Titanium curette and plastic curette

Fifty overlapping strokes were performed along the entire surface of each sample using the cutting edge of the curette. Moderate finger pressure was applied with the aim of replicating the amount of force normally used in clinical practice to remove calculus from an implant surface. A new curette was used for each sample to ensure that instruments were sharp prior to use.

Air abrasive device

The air abrasive device (AA) was loaded with glycine powder to the recommended level according to the manufacturer's instructions before being applied onto each sample. The AA was moved steadily over the entire surface for 1 min with the nozzle directed perpendicular to the sample at a distance 0.5 cm to 1 cm away.

Ultrasonic Scaler

The water coolant supply on the ultrasonic scaler (US) (Suprasson P5 Satelec, Aceton, France) was adjusted to a level consistent with routine use in clinical practice and confirmed via visual inspection. The working lateral surface of the US tip was applied for 1 min at 70% power setting on each sample. Following instrumentation, all samples were wiped with minimal pressure using a lint‐free cloth soaked with 70% ethanol to remove debris and contaminants before being dried.

Laser scanning microscopy

Surface characterization of three Y‐TZP discs from each treatment group was performed using laser scanning microscopy (LEXT OLS4100, Olympus Corporation, Japan). Three scanned areas, each measuring 1.29 × 1.28 mm in dimension, were randomly selected on each sample for surface measurements. These measurements were carried out using a Gaussian filter, a low‐pass smoothing filter designed to reduce noise and separate roughness from waviness and form (Munro et al., 2020). The following parameters were chosen to provide information related to various facets of surface topography: Sa (μm): mean surface roughness; measure of arithmetical mean height Sz (μm): maximum surface height; sum of the highest peak and lowest valley Sku (units): kurtosis; measure of sharpness of the surface height distribution Ssk (units): skewness; measure of symmetry about the mean reference plane Representative two‐dimensional (2D) and three‐dimensional (3D) laser scanning microscopy images (10× magnification) of samples in each treatment group were then acquired.

Scanning electron microscopy/Energy‐dispersive X‐ray spectroscopy (SEM‐EDS)

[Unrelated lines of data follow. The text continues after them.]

-- ==== Sys2Proof/Tests/Slice0.lean ====
section
/-! SUPPORT. The tests of this model: ill-formed commands are refused by the well-formedness check, each command does what
the spec's own examples and tables give on a small state, and for every statement with hypotheses a state meets them. -/

namespace Sys2Proof.Tests

open Sys2Proof Sys2Proof.Machine

set_option Elab.async false

/-! ### Small states -/

/-- A field put into bytes, little-endian. -/
def putField (b : Bytes) (f : Nat × Nat × Nat) : Bytes := b.take f.1 ++ leBytes f.2.1 f.2.2 ++ b.drop (f.1 + f.2.1)

/-- A descriptor of an opcode, version 1, with fields (offset, bytes, value). -/
def desc (op : Nat) (fs : List (Nat × Nat × Nat)) : Bytes :=
  fs.foldl putField (putField (List.replicate 128 0) (0, 2, op + 256))

/-- A request name of queue 1 (of a context) or 0 (of the kernel) at generation 1. -/
def key (queue seq : Nat) : ReqKey := ⟨mkName 1 queue seq, 0⟩

/-- A request of queue 1 that waits for nothing. -/
def req (seq : Nat) (d : Bytes) : Request :=
  { key := key 1 seq, queue := 1, tag := 0x101, kernel := false, desc := d, edges := [], patches := [], state := .waiting
    hold := none, status := 0, stop := 0, faultLe := 0xFFFF, word0 := 0, word1 := 0, turns := 0, append := none
    samples := [], reads := none, place := none, best := none }

/-- A request of the kernel queue 0. -/
def kreq (seq : Nat) (d : Bytes) : Request := { req seq d with key := key 0 seq, queue := 0, tag := 0, kernel := true }

/-- A queue whose areas lie at 4 KiB steps of host memory, with every count 0. -/
def que (kernel : Bool) (base : Nat) : Queue :=
  { ring := base, comp := base + 0x1000, door := base + 0x2000, line := base + 0x2040, ringN := 16, compN := 16
    tag := if kernel then 0 else 0x101, cls := 0, kernel := kernel, sigerr := false, homeb := false, vector := 3, gen := 1
    state := .active, cause := 0, fhead := 0, ctail := 0, tail := 0, chead := 0, watch := true, fired := false, unserved := 0
    readyRun := 0, destroys := [] }

/-- A grant of everything. -/
def grant : Grant :=
  { mask := 0xFFFFFFFF, slices := 256, lanes := 512, scratch := 2 ^ 24, lpddr := 2 ^ 40, history := 2 ^ 40, streams := 8, chain := 2 }

/-- Context 1, LIVE at generation 1. -/
def ctx1 : Ctx := { Ctx.reset with state := .live, grant := grant }

/-- An engine site that accepts dispatch. -/
def onSite : Site := { Site.reset with dstate := .on, target := .on, ucode := true, point := 3 }

/-- A module that is READY: firmware runs, both halves are ON, port A is up, context 1 is LIVE with queue 1, the kernel has
queue 0. -/
def ready : State :=
  { State.reset with
    mg := { Mg.reset with running := some [0] }
    hp := { Hp.reset with portA := { HostPort.reset with state := .up } }
    fe := { Fe.reset with
      queues := [(0, que true 0x10000), (1, que false 0x20000)], qgens := [(0, 1), (1, 1)], evEn := true, evVector := 7 }
    cx := { Cx.reset with ctxs := [(1, ctx1)] }
    sites := List.replicate 40 onSite
    hb := { Hb.reset with hubW := 2, hubE := 2, pkgs := List.replicate 32 { Package.reset with state := 0 } }
    st := { St.reset with lane0 := { SiteLane.reset with state := 2 } }
    rn := { Rn.reset with state := .ok, queue := [5, 6, 7, 8, 9, 10, 11], fw := some ⟨1, 2, 0⟩, win0 := some ⟨3, 4, 0⟩ }
    pw := { Pw.reset with halfW := .on, halfE := .on }
    rs := { Rs.reset with phase := 10, ready := true, alert := false, reach := 0 }
    cs := { Cs.reset with clearing := false } }

/-- The module with requests in its table. -/
def withReqs (s : State) (rs : List Request) : State := { s with fe := { s.fe with requests := rs } }

/-- The module with one waiting request of queue 1, or of the kernel. -/
def user (op : Nat) (fs : List (Nat × Nat × Nat)) : State := withReqs ready [req 0 (desc op fs)]
def kern (op : Nat) (fs : List (Nat × Nat × Nat)) : State := withReqs ready [kreq 0 (desc op fs)]

/-- The request of `user` and of `kern`. -/
def ur (op : Nat) (fs : List (Nat × Nat × Nat)) : Request := req 0 (desc op fs)
def kr (op : Nat) (fs : List (Nat × Nat × Nat)) : Request := kreq 0 (desc op fs)

/-- The state that a command answers. -/
def after (o : Host.Outcome State Fault Refusal) : State :=
  match o with
  | .next t => t
  | _ => State.reset

/-- There is a value, and it satisfies `p`. -/
def got {α : Type} (o : Option α) (p : α → Prop) [DecidablePred p] : Bool :=
  match o with
  | some a => decide (p a)
  | none => false

/-- The checks accept, and what they answer satisfies `p`. -/
def gotOk {ε α : Type} (x : Except ε α) (p : α → Prop) [DecidablePred p] : Bool :=
  match x with
  | .ok a => decide (p a)
  | .error _ => false

theorem got_some {α : Type} {o : Option α} {p : α → Prop} [DecidablePred p] (h : got o p = true) : ∃ a, o = some a ∧ p a := by
  cases o with
  | some a => exact ⟨a, rfl, of_decide_eq_true h⟩
  | none => cases h

theorem got_ok {ε α : Type} {x : Except ε α} {p : α → Prop} [DecidablePred p] (h : gotOk x p = true) :
    ∃ a, x = .ok a ∧ p a := by
  cases x with
  | ok a => exact ⟨a, rfl, of_decide_eq_true h⟩
  | error e => cases h

theorem ok_of {ε α : Type} {x : Except ε α} (h : gotOk x (fun _ => True) = true) : ∃ a, x = .ok a :=
  (got_ok h).imp fun _ p => p.1
theorem some_of {α : Type} {o : Option α} (h : o.isSome = true) : ∃ a, o = some a := Option.isSome_iff_exists.1 h

/-- A block of two spins with 4-bit codes, coupled to each other. -/
def blk : Block :=
  { n := 2, q := 0, fmt := 1, sb := 0, scaled := false, colour := 0, codes := [[0, 3], [3, 0]], scales := [1, 1]
    bias := [[5], [-2]], sparse := [], spdir := [] }

/-- Its only replica-block, on unit 0 of engine 0. -/
def rb : RBlock := State.newRBlock 0 0 0 0 0 blk

/-- A model of that block. -/
def net : Net :=
  { relaxed := false, heatbath := false, replicas := 1, colours := 1, sx := 0, ladder := 0, banks := 1, const := 0
    quantum := 0x0080, blocks := [blk], places := [], offsets := [0], stitches := [], pairs := [], rblocks := [rb]
    kept := [[[0, 0]]], valid := [true], sums := Sums.none, sampled := false, updates := [], biasHeld := [], turnEnds := []
    modelWord := 9, remoteD := [] }

/-- A taken entry of the model table. -/
def mdl (b : Body) : Model :=
  { gen := 1, tag := 0x101, queue := 1, mask := 1, loading := false, unloading := none, gone := false, encrypted := none
    job := 0, links := [], dense := [⟨0, 0, 0, 64, 0⟩], sparse := [], vscale := [], scratch := [], lpddr := [], pairsN := []
    moments := [(0, 29)], history := 0, body := b }

/-- The handle of entry 0. -/
def handle : Nat := (State.handleOf 0 (mdl (.net net))).toNat

/-- A RING store of two bytes an entry, with four slots of which two hold entries that are visible. -/
def ring : Store :=
  { fmt := 0, ring := true, lpddr := false, whole := false, width := 2, capacity := 4, region := 0, n := 2, visible := 2
    ready := [], slots := [(0, [1, 2]), (1, [3, -1])], waiting := [] }

/-- Host memory with a run block at 0x40000: 4 turns, one flip a turn, one replica, and a statistics area. -/
def runMem (stats : Nat) : Mem :=
  Mem.store (Mem.store (Mem.store (Mem.store [] 0x40000 (leBytes 8 4)) 0x40010 (leBytes 4 1)) 0x40020 (leBytes 2 1)) 0x40048
    (leBytes 8 stats)

/-- The module with an entry 0 of the model table, and that host memory. -/
def having (b : Body) (s : State) : State := { s with models := [(0, mdl b)], mgens := [(0, 1)], host := runMem 0 }

/-- The fields of a SOLVE or SAMPLE, and of a SCORE. -/
def runF : List (Nat × Nat × Nat) := [(56, 8, handle), (64, 8, 0x40000), (72, 8, 0x41000), (80, 8, 77)]
def scoreF : List (Nat × Nat × Nat) := [(56, 8, handle), (64, 8, 0x41000), (80, 2, 1)]

/-- The module before a run. -/
def solving : State := having (.net net) (user Op.solve runF)
def sampling : State := { having (.net net) (user Op.sample runF) with host := runMem 0x42000 }
def seeding : State := having (.net net) (user Op.solve (runF ++ [(88, 1, 1)]))
def drawing : State := { having (.net net) (user Op.sample (runF ++ [(88, 1, 1)])) with host := runMem 0x42000 }
def scoring : State := having (.net net) (user Op.score scoreF)

/-- A context whose data space on package 0 has its first page. -/
def paged : Ctx := { ctx1 with pages := [(0, [0])] }

/-- The module with that page, which has a bad burst at its start; and before a run whose inputs lie there. -/
def spoil (s : State) : State :=
  { s with
    cx := { s.cx with ctxs := [(1, paged)] }
    hb := { s.hb with pkgs := s.hb.pkgs.set 0 { Package.reset with state := 0, bad := [⟨0, 5, .page 1 0, true, 0⟩] } } }
def spoilt (op : Nat) (fs : List (Nat × Nat × Nat)) : State := spoil (having (.net net) (user op fs))
def farF : List (Nat × Nat × Nat) := [(56, 8, handle), (64, 8, 2 ^ 61), (72, 8, 0x41000), (80, 8, 77)]
def farScoreF : List (Nat × Nat × Nat) := [(56, 8, handle), (64, 8, 0x41000), (72, 8, 2 ^ 61), (80, 2, 1)]

/-- The module in the first turn of a SOLVE. -/
def turning : State := after (exec (.solve (key 1 0) .clean) solving)

/-! ### Each statement's hypotheses are met -/

theorem witness_NopJoinSignalComplete :
    (∃ (s : State) (k : ReqKey) (r : Request), Starts s k Op.nop r ∧ bitAt (r.fld 56 1) 0 = false) ∧
      (∃ (s : State) (k : ReqKey) (r : Request), Starts s k Op.nop r ∧ bitAt (r.fld 56 1) 0 = true) ∧
    (∃ (s : State) (k : ReqKey) (r : Request), Starts s k Op.join r) ∧
    (∃ (s : State) (k : ReqKey) (r : Request), Starts s k Op.signal r ∧ bitAt (r.fld 58 1) 1 = false ∧
      s.viaPort (if bitAt (r.fld 58 1) 0 then .b else .a) = some .a) ∧
    (∃ (s : State) (k : ReqKey) (r : Request), Starts s k Op.signal r ∧ bitAt (r.fld 58 1) 1 = true ∧ addrLe (r.fld 64 8) = 0 ∧
      s.viaPort (if bitAt (r.fld 58 1) 0 then .b else .a) = some .a) := by
  refine ⟨⟨user Op.nop [], key 1 0, ur Op.nop [], ?_⟩, ⟨user Op.nop [(56, 1, 1)], key 1 0, ur Op.nop [(56, 1, 1)], ?_⟩,
    ⟨user Op.join [], key 1 0, ur Op.join [], ?_⟩, ⟨user Op.signal [(56, 2, 2047)], key 1 0, ur Op.signal [(56, 2, 2047)], ?_⟩,
    ⟨user Op.signal [(58, 1, 3), (64, 8, 0x50000), (72, 8, 9)], key 1 0, ur Op.signal [(58, 1, 3), (64, 8, 0x50000), (72, 8, 9)], ?_⟩⟩ <;>
  · unfold Starts; decide +kernel

theorem witness_PatchFillsOverlay : ∃ (s : State) (k : ReqKey) (r : Request), Starts s k Op.patch r ∧
  ∀ q ∈ s.fe.requests, q.state ≠ .heldPatch :=
  ⟨user Op.patch [], key 1 0, ur Op.patch [], by unfold Starts; decide +kernel⟩

/-- A copy and a fill of 128 bytes in host memory, and a copy of the kernel from common SRAM. -/
def copyF : List (Nat × Nat × Nat) := [(56, 8, 0x40000), (64, 8, 0x50000), (72, 8, 128)]
def sharedF : List (Nat × Nat × Nat) := [(56, 8, 3 * 2 ^ 61), (64, 8, 0x50000), (72, 8, 128)]
def fillF : List (Nat × Nat × Nat) := [(56, 8, 0x50000), (64, 8, 128), (72, 8, 7)]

To determine the elemental composition of zirconia discs following treatment, one Y‐TZP disc from each treatment group was coated with a thin layer of carbon. An SEM (JSM‐5410LV, Jeol, Japan) equipped with an EDS detector (Oxford instruments, X‐Max detector, Oxford, UK) was used for surface analysis. EDS analysis was performed in three randomly selected points on each sample to detect and quantify the elemental composition of the zirconia discs before and after each treatment.

Bacterial adhesion assay

Following surface analysis, Y‐TZP discs were wiped with 70% ethanol and autoclaved at 134°C for 3.5 min in a steam sterilizer. The discs were placed into individual wells of 12‐well cell culture plates in preparation for bacterial adhesion assay using a protocol adapted from Park et al. (2015). After ethical approval was obtained from the James Cook University Human Research Ethics Committee (#H8260), pooled saliva was collected from healthy participants with no active dental disease or known medical conditions (n = 5) and centrifuged at 1500g for 10°min to remove debris. The supernatant containing salivary bacteria was collected and diluted in a 1:2 ratio with Todd‐Hewitt Broth growth medium. A 5 mL aliquot of undiluted supernatant was centrifuged further at 8000g for 10 min to retrieve salivary glycoproteins essential for bacterial adherence. The supernatant containing the glycoproteins was removed and a 250 μL aliquot carefully dispensed onto each disc. The glycoproteins were allowed to attach for 30 mins to form an acquired pellicle. Subsequently, 2 mL of saliva/growth medium was added to each well containing a Y‐TZP disc before being incubated at 37°C for 48 h. Following incubation, the saliva/growth medium was removed and discs rinsed with phosphate‐buffered saline (PBS; pH 7.4) to remove any unattached bacteria. 1 mL of PBS was added to each well and discs sonicated for 10 min to detach adhered bacteria into the solution. The solution from each well was then aliquoted in triplicate into a 96 well cell culture plate. The number of bacteria present in each sample was estimated by determining optical density (OD600) in a microplate absorbance reader (iMark Microplate Absorbance Reader, Bio‐Rad Laboratories Inc, CA, USA).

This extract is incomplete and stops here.